▶

theorem State.releaseModel_chg (x0 : State) (x1 : Model) :
    Chg 0x300022800498908 x0 (State.releaseModel x0 x1) := by
  unfold State.releaseModel
  extract_lets t1 w2 w3 t4 w5
  have ht1 : Chg 0x300022800498908 x0 t1 := by
    unfold t1
    refine Chg.foldl ?_ ?_
    · intro u6 u7 u8
      refine Chg.step (State.syncDrop_chg _ _ _) rfl ?_
      assumption
    · exact Chg.refl _ _
  clear_value t1
  clear_value w2
  clear_value w3
  have ht4 : Chg 0x300022800498908 x0 t4 := by
    unfold t4
    refine Chg.upd_fab rfl ?_
    assumption
  clear_value t4
  clear_value w5
  refine Chg.upd_keep rfl ?_
  assumption


theorem State.leaveResident_chg (x0 : State) (x1 : Nat) :
    Chg 0x800080000000008 x0 (State.leaveResident x0 x1) := by
  unfold State.leaveResident
  refine Chg.ite ?_ ?_
  · refine Chg.step (State.ctxRefresh_chg _) rfl ?_
    refine Chg.step (State.setCtxState_chg _ _ _) rfl ?_
    exact Chg.refl _ _
  · exact Chg.refl _ _


theorem State.dropModel_chg (x0 : State) (x1 : Model) :
    Chg 0xb026a28004df908 x0 (State.dropModel x0 x1) := by
  unfold State.dropModel
  extract_lets t1 t2 t3
  have ht1 : Chg 0xb026a28004df908 x0 t1 := by
    unfold t1
    refine Chg.foldl ?_ ?_
    · intro u4 u5 u6
      refine Chg.step (State.vacate_chg _ _) rfl ?_
      assumption
    · exact Chg.refl _ _
  clear_value t1
  have ht2 : Chg 0xb026a28004df908 x0 t2 := by
    unfold t2
    refine Chg.step (State.releaseModel_chg _ _) rfl ?_
    assumption
  clear_value t2
  have ht3 : Chg 0xb026a28004df908 x0 t3 := by
    unfold t3
    refine Chg.upd_models rfl ?_
    assumption
  clear_value t3
  refine Chg.step (State.shares_chg _) rfl ?_
  refine Chg.step (State.leaveResident_chg _ _) rfl ?_
  assumption


theorem State.swapEnd_chg (x0 : State) (x1 : Nat) :
    Chg 0x800002000000808 x0 (State.swapEnd x0 x1) := by
  unfold State.swapEnd
  split
  · exact Chg.refl _ _
  · extract_lets w1
    clear_value w1
    refine Chg.ite ?_ ?_
    · refine Chg.step (State.keepDone_chg _ _ _ _) rfl ?_
      refine Chg.upd_keep rfl ?_
      exact Chg.refl _ _
    · exact Chg.refl _ _


theorem execLoadComplete_chg (x0 : Nat) (x1 : Nat) (x2 : State) :
    ChgR 0xb0a7a2808cdf90c x2 (execLoadComplete x0 x1 x2) := by
  unfold execLoadComplete
  split
  · refine ChgR.next ?_
    exact Chg.refl _ _
  · extract_lets w1 w2 w3 w4 w5 w6 t7 t8 t9 t10
    clear_value w1
    clear_value w2
    clear_value w3
    clear_value w4
    clear_value w5
    clear_value w6
    have ht7 : Chg 0xb0a7a2808cdf90c x2 t7 := by
      unfold t7
      refine Chg.foldl ?_ ?_
      · intro u11 u12 u13
        refine Chg.step (State.coreStart_chg _ _) rfl ?_
        assumption
      · exact Chg.refl _ _
    clear_value t7
    have ht8 : Chg 0xb0a7a2808cdf90c x2 t8 := by
      unfold t8
      refine Chg.step (State.dropModel_chg _ _) rfl ?_
      exact Chg.refl _ _
    clear_value t8
    have ht9 : Chg 0xb0a7a2808cdf90c x2 t9 := by
      unfold t9
      refine Chg.step (State.setModel_chg _ _) rfl ?_
      assumption
    clear_value t9
    have ht10 : Chg 0xb0a7a2808cdf90c x2 t10 := by
      unfold t10
      refine Chg.step (State.log_chg _ _) rfl ?_
      assumption
    clear_value t10
    refine ChgR.ite ?_ ?_
    · refine ChgR.next ?_
      exact Chg.refl _ _
    · split
      · refine ChgR.next ?_
        exact Chg.refl _ _
      · refine ChgR.next ?_
        refine Chg.step (State.swapEnd_chg _ _) rfl ?_
        refine Chg.step (State.setModel_chg _ _) rfl ?_
        assumption
      · extract_lets w14
        clear_value w14
        refine ChgR.next ?_
        refine Chg.step (State.loadRefuse_chg _ _ _ _ _ _) rfl ?_
        assumption
      · refine ChgR.next ?_
        refine Chg.step (State.loadEnd_chg _ _ _ _) rfl ?_
        assumption


theorem execUnload_chg (x0 : Nat) (x1 : Nat) (x2 : State) :
    ChgR 0xb0a6a2808cdf908 x2 (execUnload x0 x1 x2) := by
  unfold execUnload
  extract_lets w1
  clear_value w1
  split
  · refine ChgR.next ?_
    exact Chg.refl _ _
  · extract_lets w2 w3
    clear_value w2
    clear_value w3
    refine ChgR.ite ?_ ?_
    · refine ChgR.next ?_
      exact Chg.refl _ _
    · split
      · refine ChgR.next ?_
        refine Chg.step (State.done_chg _ _ _ _) rfl ?_
        exact Chg.refl _ _
      · extract_lets t4
        have ht4 : Chg 0xb0a6a2808cdf908 x2 t4 := by
          unfold t4
          refine Chg.step (State.log_chg _ _) rfl ?_
          refine Chg.step (State.dropModel_chg _ _) rfl ?_
          exact Chg.refl _ _
        clear_value t4
        refine ChgR.ite ?_ ?_
        · refine ChgR.next ?_
          refine Chg.step (State.done_chg _ _ _ _) rfl ?_
          exact Chg.refl _ _
        · refine ChgR.ite ?_ ?_
          · refine ChgR.next ?_
            exact Chg.refl _ _
          · refine ChgR.next ?_
            refine Chg.step (State.done_chg _ _ _ _) rfl ?_
            assumption


theorem State.genCore_chg (x0 : State) (x1 : NextGen) (x2 : Nat) (x3 : Nat) (x4 : Nat) :
    Chg 0x400000129008 x0 (State.genCore x0 x1 x2 x3 x4) := by
  unfold State.genCore
  extract_lets w1 w2 t3 t4 t5 t6 t7 t8 t9
  clear_value w1
  clear_value w2
  have ht3 : Chg 0x400000129008 x0 t3 := by
    unfold t3
    refine Chg.step (State.setCore_chg _ _ _) rfl ?_
    exact Chg.refl _ _
  clear_value t3
  have ht4 : Chg 0x400000129008 x0 t4 := by
    unfold t4
    refine Chg.foldl ?_ ?_
    · intro u10 u11 u12
      extract_lets w13
      clear_value w13
      refine Chg.step (State.setEngine_chg _ _ _ _) rfl ?_
      assumption
    · assumption
  clear_value t4
  have ht5 : Chg 0x400000129008 x0 t5 := by
    unfold t5
    refine Chg.step (State.fset_chg _ _ _ _) rfl ?_
    assumption
  clear_value t5
  have ht6 : Chg 0x400000129008 x0 t6 := by
    unfold t6
    refine Chg.step (State.fset_chg _ _ _ _) rfl ?_
    assumption
  clear_value t6
  have ht7 : Chg 0x400000129008 x0 t7 := by
    unfold t7
    refine Chg.step (State.fset_chg _ _ _ _) rfl ?_
    assumption
  clear_value t7
  have ht8 : Chg 0x400000129008 x0 t8 := by
    unfold t8
    refine Chg.step (State.fset_chg _ _ _ _) rfl ?_
    assumption
  clear_value t8
  have ht9 : Chg 0x400000129008 x0 t9 := by
    unfold t9
    refine Chg.step (State.fset_chg _ _ _ _) rfl ?_
    assumption
  clear_value t9
  refine Chg.foldl ?_ ?_
  · intro u14 u15 u16
    refine Chg.step (State.putConstant_chg _ _ _) rfl ?_
    assumption
  · assumption


theorem State.cloneCore_chg (x0 : State) (x1 : Nat) (x2 : Nat) :
    Chg 0x800e820001b9008 x0 (State.cloneCore x0 x1 x2) := by
  unfold State.cloneCore
  split
  · extract_lets w1 w2 t3 t4 w5 w6 t7 t8 t9 t10
    clear_value w1
    clear_value w2
    have ht3 : Chg 0x800e820001b9008 x0 t3 := by
      unfold t3
      refine Chg.step (State.setCore_chg _ _ _) rfl ?_
      exact Chg.refl _ _
    clear_value t3
    have ht4 : Chg 0x800e820001b9008 x0 t4 := by
      unfold t4
      refine Chg.step (State.setRole_chg _ _ _ _ _) rfl ?_
      assumption
    clear_value t4
    clear_value w5
    clear_value w6
    have ht7 : Chg 0x800e820001b9008 x0 t7 := by
      unfold t7
      refine Chg.step (State.setSeq_chg _ _ _) rfl ?_
      assumption
    clear_value t7
    have ht8 : Chg 0x800e820001b9008 x0 t8 := by
      unfold t8
      refine Chg.foldl_mem ?_ ?_
      · intro u11 u12 u13 u14
        refine Chg.step (State.fset_chg _ _ _ _) (mem_fld (by assumption) rfl) ?_
        assumption
      · assumption
    clear_value t8
    have ht9 : Chg 0x800e820001b9008 x0 t9 := by
      unfold t9
      refine Chg.foldl ?_ ?_
      · intro u15 u16 u17
        extract_lets t18 w19 w20 t21 w22
        have ht18 : Chg 0x800e820001b9008 x0 t18 := by
          unfold t18
          refine Chg.foldl_mem ?_ ?_
          · intro u23 u24 u25 u26
            refine Chg.step (State.fset_chg _ _ _ _) (mem_fld (by assumption) rfl) ?_
            assumption
          · assumption
        clear_value t18
        clear_value w19
        clear_value w20
        have ht21 : Chg 0x800e820001b9008 x0 t21 := by
          unfold t21
          refine Chg.step (State.setEngine_chg _ _ _ _) rfl ?_
          assumption
        clear_value t21
        clear_value w22
        refine Chg.ite ?_ ?_
        · refine Chg.step (State.setEngine_chg _ _ _ _) rfl ?_
          assumption
        · refine Chg.ite ?_ ?_
          · refine Chg.step (State.engineOut_chg _ _ _) rfl ?_
            assumption
          · refine Chg.upd_fab rfl ?_
            assumption
      · assumption
    clear_value t9
    have ht10 : Chg 0x800e820001b9008 x0 t10 := by
      unfold t10
      refine Chg.foldl ?_ ?_
      · intro u27 u28 u29
        refine Chg.ite ?_ ?_
        · assumption
        · refine Chg.step (State.putConstant_chg _ _ _) rfl ?_
          assumption
      · assumption
    clear_value t10
    assumption
  · exact Chg.refl _ _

◀

### Try it:
For the string "theorem", search the preceding data and copy every line that includes it.

### Written answer:
theorem State.releaseModel_chg (x0 : State) (x1 : Model) :
theorem State.leaveResident_chg (x0 : State) (x1 : Nat) :
theorem State.dropModel_chg (x0 : State) (x1 : Model) :
theorem State.swapEnd_chg (x0 : State) (x1 : Nat) :
theorem execLoadComplete_chg (x0 : Nat) (x1 : Nat) (x2 : State) :
theorem execUnload_chg (x0 : Nat) (x1 : Nat) (x2 : State) :
theorem State.genCore_chg (x0 : State) (x1 : NextGen) (x2 : Nat) (x3 : Nat) (x4 : Nat) :
theorem State.cloneCore_chg (x0 : State) (x1 : Nat) (x2 : Nat) :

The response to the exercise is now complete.